Das Befinden des Kaisers ist fortwährend sehr befriedigend. Der Heilungsprozess geht ganz normal und rasch von Statten, so dass der Patient gestern z. B. etwa 8 Stunden ausser dem Bette zubringen konnte, was die Ärtzte in ganz besonderm Maasse beruhigt, währenddem sie bis jetzt befürchteten, das fortdauernde Liegen und die hiemit verbundene Störung der Blutzirkulation könnte eine Affektion der Lungen nach sich ziehen. Zur Zeit kömmt nur noch die Anschwellung am rechten Handgelenk und die sog. Einkapslung des «Stehpostens», welcher dort sitzt, in Frage. Es soll aber auch hiemit gut gehen und hofft man dessgleichen, der Kaiser werde recht bald wieder den traditionellen Hohenzollern-Appetit entwickeln. Ob er wirklich beabsichtigen soll, Ende dieser Woche nach Babelsberg überzusiedeln, habe ich noch nicht bestimmt ermitteln können.

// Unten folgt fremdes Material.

-- ==== Sys2Proof/Machine/Regs.lean ====
section
/-! DEFINITION. Every register of the block by name and address (22_registers.md Table 22.7 and the register tables of
each chapter), its access type, the bits that exist and its reset value; the pages of Table 22.6 with their headers.
A register is named by its key: its byte address, plus the element number times 2^32 for a register that a window reaches. -/
namespace Sys2Proof.Machine

/-- The access types of 22_registers.md Table 22.4. `cnt` is an RW counter that any write clears (R35, R115 and others). -/
inductive Access where
  | ro | rw | rws | w1c | w1s | wo | cnt
  deriving DecidableEq, Repr

/-- How the reset value of a register is found: a number of the spec, or a rule that depends on the instance. -/
inductive ResetRule where
  | num (v : Nat)      -- the value the register's table states (0 where the table shows 0)
  | index              -- the register's own index (RBB.CHSELw reads w)
  | grp                -- LPE.GRPg_CFG: 0x4000 + 0x100 g
  | gcl                -- ETH.GCLk: the default gate list of 17_ethernet_discovery.md
  | macLo | macHi      -- the port's own MAC address (Config)
  | cfgWord (n : Nat)  -- a value each implementation fixes (Config.implWord n)
  deriving DecidableEq, Repr

/-- One row of a register table: offset in the page, number of registers, distance between them, access, reset, the bits
that exist. -/
structure RegRow where
  off : Nat
  count : Nat
  stride : Nat
  acc : Access
  reset : ResetRule
  mask : Nat
  deriving DecidableEq, Repr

Der Rücktritt Falks ist wohl «aufgeschoben» aber nicht «aufgehoben». Ich habe hierüber gestern von durchaus genau unterrichteter Seite Folgendes vernommen: Falk antworte dem Kaiser auf dessen äusserst freundlich gehaltenes Handschreiben, er wünschte sehr bleiben zu können, allein es bestehe zwischen Sr Majestät und ihm betreffend verschiedene Fragen eine so grosse Meinungsdifferenz, dass er nicht einsehe, wie es ihm möglich sein werde, auf seinem Posten zu verharren. Hierauf erneuerte der Kaiser seine Einladung an Falk, er möge bleiben, mit dem Beifügen, man könne ja dann gelegentlich sehen, ob sie sich nicht dennoch verständigen werden. Bald folgte dann das zweite Attentat und nun hat Falk in der That das Abschiedsgesuch einstweilen zurückgezogen. Er sagt aber selbst mit der grössten Offenheit, sein Rücktritt sei nur eine Frage der Zeit, denn die Motive zu demselben werden bestehen bleiben.

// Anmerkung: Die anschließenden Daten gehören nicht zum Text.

-- ==== Sys2Proof/Machine/Ranging.lean ====
section
/-! DEFINITION. The ranging baseband (05_ranging_signals.md, 06_ranging_integrity.md): antennas, notches, channels and their
windows, acquisition, tracking, measurement epochs, integrity checks, corrections, vector steering. -/
namespace Sys2Proof.Machine

/-! ### Antennas and paths (R115 to R119) -/

def Dev.ant (d : Dev) (a : Nat) : AntDev := Assoc.get {} d.rbb.ants a
def Dev.putAnt (d : Dev) (a : Nat) (x : AntDev) : Dev := { d with rbb := { d.rbb with ants := Assoc.set {} d.rbb.ants a x } }

/-- The antenna is OPEN or SHORT (R117). -/
def antFault (d : Dev) (a : Nat) : Bool := 2 ≤ d.f (RBB.ANT_STAT a) 0 2

/-- Path p = 2 a + b is enabled (Table 5.12). -/
def pathOn (c : Cfg) (p : Nat) : Bool := c.b (RBB.ANT_CFG (p / 2)) (1 + p % 2)

/-- The channels whose CH_STAT is not at its reset value, in ascending order: every channel that is not IDLE is one. -/
def shownChannels (d : Dev) : List Nat :=
  d.regs.filterMap (fun r => if r.1 % 2 ^ 32 = RBB.CH_STAT 0 then some (r.1 / 2 ^ 32) else none)

/-- The class of an antenna changes (R115): 0 OFF, 1 NORMAL, 2 OPEN, 3 SHORT. -/
def Dev.antClass (d : Dev) (a cls ma : Nat) : Dev :=
  let old := d.f (RBB.ANT_STAT a) 0 2
  let d := d.putF (RBB.ANT_STAT a) 0 2 cls
  if cls = old then d
  else if cls = 2 then d.event 0x1001 [a, ma]
  else if cls = 1 && 2 ≤ old then d.event 0x1004 [a, ma]
  else d

/-- A bias current at or above SHORT_MA opens the switch (R115, R116). -/
def Dev.antShort (d : Dev) (c : Cfg) (a ma : Nat) : Dev :=
  let x := d.ant a
  if !c.b (RBB.ANT_CFG a) 0 || !x.closed || ma < c.f (RBB.ANT_CFG a) 16 8 then d
  else
    let d := d.putAnt a { x with closed := false, below := 0, above := 0 }
    let d := (d.putF (RBB.ANT_STAT a) 8 8 ma).sat (RBB.ANT_STAT a) 16 8 1
    let d := (d.antClass a 3 ma).event 0x1002 [a, ma]
    if d.f (RBB.ANT_STAT a) 16 8 < 10 then d else (d.putB (RBB.ANT_STAT a) 2 true).event 0x1003 [a]

/-- ANT_SHORT (R115). -/
def execAntShort (ant : Fin 3) (ma : Fin 256) (s : State) : Out :=
  onDev s fun c d => d.antShort c ant.val ma.val

/-- ANT_BIAS_SAMPLE (R115): a 10 ms average; a class needs ten of them in a row. An open switch makes no test. DESIGN CHOICE (log 86):
the run of consecutive shorts of R116 ends when the class becomes NORMAL. -/
def execAntBiasSample (ant : Fin 3) (ma : Fin 256) (s : State) : Out :=
  onDev s fun c d =>
    let a := ant.val
    let x := d.ant a
    let low := c.f (RBB.ANT_CFG a) 8 8
    let short := c.f (RBB.ANT_CFG a) 16 8
    if !c.b (RBB.ANT_CFG a) 0 then (d.putF (RBB.ANT_STAT a) 8 8 0).antClass a 0 0
    else if !x.closed then d.putF (RBB.ANT_STAT a) 8 8 0
    else if short ≤ ma.val then d.antShort c a ma.val
    else
      let d := d.putF (RBB.ANT_STAT a) 8 8 ma.val
      if ma.val < low then
        let d := d.putAnt a { x with below := satU 8 (x.below + 1), above := 0 }
        if x.below + 1 < 10 then d else d.antClass a 2 ma.val
      else if low + 1 ≤ ma.val then
        let d := d.putAnt a { x with below := 0, above := satU 8 (x.above + 1) }
        if x.above + 1 < 10 then d else (d.putF (RBB.ANT_STAT a) 16 8 0).antClass a 1 ma.val
      else d.putAnt a { x with below := 0, above := 0 }

/-- ANT_BIAS_RETRY (R116): the switch closes again unless it is latched open. -/
def execAntBiasRetry (ant : Fin 3) (s : State) : Out :=
  onDev s fun c d =>
    let a := ant.val
    if d.b (RBB.ANT_STAT a) 2 || !c.b (RBB.ANT_CFG a) 0 then d
    else d.putAnt a { d.ant a with closed := true }

/-- PATH_STAT shows the notches of a path (R118). -/
def Dev.putNotches (d : Dev) (p : Nat) (l : List (Int × Nat)) : Dev :=
  { d with rbb := { d.rbb with notches := Assoc.set [] d.rbb.notches p l } }.putF (RBB.PATH_STAT p) 8 4 l.length

/-- A line put among the engaged ones, strongest first. -/
def insertNotch (x : Int × Nat) (l : List (Int × Nat)) : List (Int × Nat) :=
  match l with
  | [] => [x]
  | y :: t => if y.2 < x.2 then x :: y :: t else y :: insertNotch x t

/-- The engaged notch that a line falls into: within half of the 100 kHz width (R118; log 92). -/
def notchAt (off : Int) (l : List (Int × Nat)) : Option (Int × Nat) := l.find? (fun x => decide ((x.1 - off).natAbs ≤ 50000))

/-- NOTCH_ENGAGED (R118): at most NOTCH_MAX on a path, the strongest lines first. A line inside an engaged notch is that notch's own, which
follows it in frequency. -/
def execNotchEngaged (path : Fin 6) (offset : Int) (level : Nat) (s : State) : Out :=
  onDev s fun c d =>
    let p := path.val
    let k := RBB.PATH_CFG p
    let old := Assoc.get [] d.rbb.notches p
    if !c.b k 16 || !pathOn c p || level < c.f k 0 8 then d
    else match notchAt offset old with
      | some x => d.putNotches p (insertNotch (offset, level) (old.erase x))
      | none =>
        let l := (insertNotch (offset, level) old).take (c.f k 20 4)
        if l.contains (offset, level) then (d.putNotches p l).event 0x1005 [p, offset] else d

/-- NOTCH_DISENGAGED (R118): the line has fallen 3 dB below NOTCH_THR; until then the notch goes on at its new level. -/
def execNotchDisengaged (path : Fin 6) (line : SpectralLine) (s : State) : Out :=
  onDev s fun c d =>
    let l := Assoc.get [] d.rbb.notches path.val
    match notchAt line.offset l with
    | none => d
    | some x =>
      if line.level + 12 ≤ c.f (RBB.PATH_CFG path.val) 0 8 then d.putNotches path.val (l.erase x)
      else d.putNotches path.val (insertNotch (line.offset, line.level) (l.erase x))

/-- The notches of each path after a commit of its configuration: none while it or NOTCH_EN is off, else the NOTCH_MAX strongest of those
that stand at the new threshold (R118). -/
def Dev.notchesCommitted (d : Dev) (c : Cfg) : Dev :=
  (List.range 6).foldl (fun d p =>
    let k := RBB.PATH_CFG p
    let l := Assoc.get [] d.rbb.notches p
    let keep := if c.b k 16 && pathOn c p then (l.filter (fun x => decide (c.f k 0 8 < x.2 + 12))).take (c.f k 20 4) else []
    if keep = l then d else d.putNotches p keep) d

/-- A commit of the front-end page clears LATCHED whatever it writes (R116); a bias that is off has class OFF; the notches follow. -/
def Dev.frontEndCommitted (d : Dev) (c : Cfg) : Dev :=
  let d := (List.range 3).foldl (fun (d : Dev) a =>
    let d := if d.b (RBB.ANT_STAT a) 2 then
        ((d.putB (RBB.ANT_STAT a) 2 false).putF (RBB.ANT_STAT a) 16 8 0).putAnt a {}
      else d
    if c.b (RBB.ANT_CFG a) 0 then d else (d.putAnt a {}).antClass a 0 0) d
  d.notchesCommitted c

/-! ### Signals and channels (R120 to R128) -/

/-- Carrier frequency in Hz (Table 5.2); `k` is the GLONASS frequency number. -/
def sigCarrier (sig : Nat) (k : Int) : Int :=
  if sig = 12 then 1602000000 + 562500 * k
  else if sig = 13 then 1246000000 + 437500 * k
  else [1575420000, 1227600000, 1176450000, 1575420000, 1176450000, 1207140000, 1278750000, 1561098000, 1575420000, 1176450000, 1207140000,
    1268520000, 0, 0, 1575420000, 1227600000, 1176450000, 1176450000, 1575420000].getD sig 0

/-- Chip rate in chips a second (Table 5.2). -/
def sigChips (sig : Nat) : Nat :=
  [1023000, 1023000, 10230000, 1023000, 10230000, 10230000, 5115000, 2046000, 1023000, 10230000, 10230000, 10230000, 511000, 511000, 1023000,
    1023000, 10230000, 1023000, 1023000].getD sig 1

/-- The component tracked is a pilot (Table 5.2). -/
def sigPilot (sig : Nat) : Bool := [1, 2, 3, 4, 5, 6, 8, 9, 15, 16].contains sig

/-- The signal lies in upper L-band (Table 5.2). -/
def upperSignal (sig : Nat) : Bool := [0, 3, 7, 8, 12, 14, 18].contains sig

/-- The signal's chip rate is 5.115 Mchip/s or more (Table 5.2). -/
def wideSignal (sig : Nat) : Bool := [2, 4, 5, 6, 9, 10, 11, 16].contains sig

/-- The T_INT values Table 5.2 allows. -/
def tIntAllowed (sig sv : Nat) : List Nat :=
  let geo := decide (1 ≤ sv ∧ sv ≤ 5) || decide (59 ≤ sv ∧ sv ≤ 63)
  if sig = 1 || sig = 15 then [20]
  else if sig = 3 then [4, 8, 12, 16, 20]
  else if (sig = 7 || sig = 11) && geo then [1, 2]
  else if sig = 8 then [10, 20]
  else if sig = 10 then [1]
  else if sig = 12 || sig = 13 then [1, 2, 5, 10]
  else if sig = 18 then [1, 2, 4]
  else if sig ≤ 17 then [1, 2, 4, 5, 10, 20]
  else []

Übermorgen beginnt also der Kongress. Ich werde Ihnen hierüber so oft und so viel berichten, als es mir möglich sein wird. Heute Abend schon sind einige Bevollmächtigter hier erwartet und der Telegraph hat bereits die Abreise Aller, selbst auch von Gortchakoff, über welchen, wie ich früher berichtet, noch vor wenigen Wochen allgemein das Todesurtheil gesprochen wurde, gemeldet.